Available records =>

theorem witness_PagesAreRead : Ready readySlot3 ∧ (4 ≤ (4 : Byte).toNat ∧ 2 < (3 : Byte).toNat ∧ 3 < (4 : Byte).toNat) ∧
    (readySlot3.slot 0).state = .free ∧ ((analysing false).slot 1).state = .analysing ∧
    (∃ c a ps, readySlot3.slot 3 = ⟨.ready, some c⟩ ∧ c.k / 256 ≤ (1 : Byte).toNat ∧ (0 : Byte).toNat < c.k / 256 ∧
      c.profile = some a ∧ a.length = c.k ∧ c.peaks = some ps) :=
  ⟨ready_of rfl rfl, by decide, rfl, rfl, _, _, _, rfl, by decide, by decide, rfl, by decide +kernel, rfl⟩

/-! #### The span map and the strays -/

/-- The list with 48 elements. -/
def full48 : State := wired.setMap (wired.map.set 0 ⟨(List.range 48).map (fun i => .fresh (i + 1) .tap false (10 * i)), 0⟩)

theorem listInv_mapped : ListInv (mapped.elements 0) := by constructor <;> decide +kernel

/-- The clauses of ELEMENT_PUT: each range, a full list, a taken distance, each break of the order, and an accepted put. -/
theorem witness_ElementPutPlacesItsElement : Ready mapped ∧ Ready full48 ∧
    (4 ≤ (4 : Byte).toNat ∧ (0 : Byte).toNat = 0 ∧ 2 < (3 : Byte).toNat ∧ 1 < (2 : Byte).toNat) ∧
    ((∀ e ∈ full48.elements 0, e.id ≠ (49 : Byte).toNat) ∧ 48 ≤ (full48.elements 0).length) ∧
    (¬ (∀ e ∈ full48.elements 0, e.id ≠ (48 : Byte).toNat) ∧
      ∃ e ∈ (full48.elements 0).filter (fun e => e.id ≠ (48 : Byte).toNat), e.nominal = 460) ∧
    (∃ e ∈ (mapped.elements 0).filter (fun e => e.id ≠ (9 : Byte).toNat), e.kind = .eol ∧ e.nominal ≤ 3401) ∧
    (¬ (∃ e ∈ (mapped.elements 0).filter (fun e => e.id ≠ (9 : Byte).toNat), e.kind = .eol ∧ e.nominal ≤ 3399)) ∧
    ListInv (mapped.elements 0) :=
  ⟨ready_of rfl rfl, ready_of rfl rfl, by decide, by decide +kernel, by decide +kernel, by decide +kernel,
    by decide +kernel, listInv_mapped⟩

theorem witness_ElementsAreDroppedAndCleared : 4 ≤ (4 : Byte).toNat ∧ (0 : Byte).toNat = 0 ∧
    (1 ≤ (9 : Byte).toNat ∧ ∀ e ∈ mapped.elements 0, e.id ≠ (9 : Byte).toNat) ∧
    ((mapped.elements 0).find? (fun x => x.id == (2 : Byte).toNat)).isSome = true ∧
    (∃ e ∈ mapped.elements 0, e.id = (2 : Byte).toNat) := by decide +kernel

theorem strayInv_strays1010 : StrayInv strays1010 := by
  constructor
  · decide +kernel
  · intro i hi w hw
    interval_cases i <;> fin_cases w <;> first
      | exact absurd hw (by decide +kernel)
      | exact ⟨by decide +kernel, by decide +kernel, by decide +kernel, by decide +kernel⟩
  · decide +kernel
  · decide +kernel

theorem witness_StrayClearInvalidates : Ready strays1010 ∧ (1 < (2 : Byte).toNat ∧ (0 : Byte).toNat = 0 ∧ 2047 < 2048) ∧
    (∀ w, ((strays1010.stray.set (2037 % 16)).ways.get w).hasTag 1 2037 = false) ∧
    ((strays1010.stray.set (69 % 16)).ways.get 0).hasTag 1 69 = true ∧ StrayInv strays1010 :=
  ⟨ready_of rfl rfl, by decide, by decide +kernel, by decide +kernel, strayInv_strays1010⟩

theorem witness_StrayFeedsHitFillOrDrop :
    let t := set5 (entry1010 0 21 false 1 690) (entry1010 0 37 false 2 1205) (entry1010 1 21 true 2 700)
      (entry1010 0 53 false 1 1710) false false true
    let u := set5 (entry1010 1 69 true 2 2230) (entry1010 0 37 true 3 1190) (entry1010 1 21 true 2 700)
      (entry1010 2 85 true 1 2730) true true false
    t.sets.length = 16 ∧ (((t.set 5).ways.get 1).hasTag 0 37 = true ∧ ∀ x < (1 : Fin 4), ((t.set 5).ways.get x).hasTag 0 37 = false) ∧
      (∀ w, ((t.set 5).ways.get w).hasTag 0 69 = false) ∧ (∀ w, ((t.set 5).ways.get w).valid = true) ∧
      ((t.set 4).ways.get 0).valid = false ∧ victimTable false false true = [] ++ 0 :: [1, 3, 2] ∧
      ((t.set 5).ways.get 0).state = .candidate ∧ (∀ w, ((u.set 5).ways.get w).state = .confirmed) := by decide +kernel

/-! #### Reconciliation and the ingress monitor -/

theorem witness_ElementsTakeTheirNearestPeaks : peaks911.Pairwise fun p q => p.k < q.k := by decide +kernel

To do => Please write out all of the records above, character for character.

Completed task =>
theorem witness_PagesAreRead : Ready readySlot3 ∧ (4 ≤ (4 : Byte).toNat ∧ 2 < (3 : Byte).toNat ∧ 3 < (4 : Byte).toNat) ∧
    (readySlot3.slot 0).state = .free ∧ ((analysing false).slot 1).state = .analysing ∧
    (∃ c a ps, readySlot3.slot 3 = ⟨.ready, some c⟩ ∧ c.k / 256 ≤ (1 : Byte).toNat ∧ (0 : Byte).toNat < c.k / 256 ∧
      c.profile = some a ∧ a.length = c.k ∧ c.peaks = some ps) :=
  ⟨ready_of rfl rfl, by decide, rfl, rfl, _, _, _, rfl, by decide, by decide, rfl, by decide +kernel, rfl⟩

/-! #### The span map and the strays -/

/-- The list with 48 elements. -/
def full48 : State := wired.setMap (wired.map.set 0 ⟨(List.range 48).map (fun i => .fresh (i + 1) .tap false (10 * i)), 0⟩)

theorem listInv_mapped : ListInv (mapped.elements 0) := by constructor <;> decide +kernel

/-- The clauses of ELEMENT_PUT: each range, a full list, a taken distance, each break of the order, and an accepted put. -/
theorem witness_ElementPutPlacesItsElement : Ready mapped ∧ Ready full48 ∧
    (4 ≤ (4 : Byte).toNat ∧ (0 : Byte).toNat = 0 ∧ 2 < (3 : Byte).toNat ∧ 1 < (2 : Byte).toNat) ∧
    ((∀ e ∈ full48.elements 0, e.id ≠ (49 : Byte).toNat) ∧ 48 ≤ (full48.elements 0).length) ∧
    (¬ (∀ e ∈ full48.elements 0, e.id ≠ (48 : Byte).toNat) ∧
      ∃ e ∈ (full48.elements 0).filter (fun e => e.id ≠ (48 : Byte).toNat), e.nominal = 460) ∧
    (∃ e ∈ (mapped.elements 0).filter (fun e => e.id ≠ (9 : Byte).toNat), e.kind = .eol ∧ e.nominal ≤ 3401) ∧
    (¬ (∃ e ∈ (mapped.elements 0).filter (fun e => e.id ≠ (9 : Byte).toNat), e.kind = .eol ∧ e.nominal ≤ 3399)) ∧
    ListInv (mapped.elements 0) :=
  ⟨ready_of rfl rfl, ready_of rfl rfl, by decide, by decide +kernel, by decide +kernel, by decide +kernel,
    by decide +kernel, listInv_mapped⟩

theorem witness_ElementsAreDroppedAndCleared : 4 ≤ (4 : Byte).toNat ∧ (0 : Byte).toNat = 0 ∧
    (1 ≤ (9 : Byte).toNat ∧ ∀ e ∈ mapped.elements 0, e.id ≠ (9 : Byte).toNat) ∧
    ((mapped.elements 0).find? (fun x => x.id == (2 : Byte).toNat)).isSome = true ∧
    (∃ e ∈ mapped.elements 0, e.id = (2 : Byte).toNat) := by decide +kernel

theorem strayInv_strays1010 : StrayInv strays1010 := by
  constructor
  · decide +kernel
  · intro i hi w hw
    interval_cases i <;> fin_cases w <;> first
      | exact absurd hw (by decide +kernel)
      | exact ⟨by decide +kernel, by decide +kernel, by decide +kernel, by decide +kernel⟩
  · decide +kernel
  · decide +kernel

theorem witness_StrayClearInvalidates : Ready strays1010 ∧ (1 < (2 : Byte).toNat ∧ (0 : Byte).toNat = 0 ∧ 2047 < 2048) ∧
    (∀ w, ((strays1010.stray.set (2037 % 16)).ways.get w).hasTag 1 2037 = false) ∧
    ((strays1010.stray.set (69 % 16)).ways.get 0).hasTag 1 69 = true ∧ StrayInv strays1010 :=
  ⟨ready_of rfl rfl, by decide, by decide +kernel, by decide +kernel, strayInv_strays1010⟩

theorem witness_StrayFeedsHitFillOrDrop :
    let t := set5 (entry1010 0 21 false 1 690) (entry1010 0 37 false 2 1205) (entry1010 1 21 true 2 700)
      (entry1010 0 53 false 1 1710) false false true
    let u := set5 (entry1010 1 69 true 2 2230) (entry1010 0 37 true 3 1190) (entry1010 1 21 true 2 700)
      (entry1010 2 85 true 1 2730) true true false
    t.sets.length = 16 ∧ (((t.set 5).ways.get 1).hasTag 0 37 = true ∧ ∀ x < (1 : Fin 4), ((t.set 5).ways.get x).hasTag 0 37 = false) ∧
      (∀ w, ((t.set 5).ways.get w).hasTag 0 69 = false) ∧ (∀ w, ((t.set 5).ways.get w).valid = true) ∧
      ((t.set 4).ways.get 0).valid = false ∧ victimTable false false true = [] ++ 0 :: [1, 3, 2] ∧
      ((t.set 5).ways.get 0).state = .candidate ∧ (∀ w, ((u.set 5).ways.get w).state = .confirmed) := by decide +kernel

/-! #### Reconciliation and the ingress monitor -/

theorem witness_ElementsTakeTheirNearestPeaks : peaks911.Pairwise fun p q => p.k < q.k := by decide +kernel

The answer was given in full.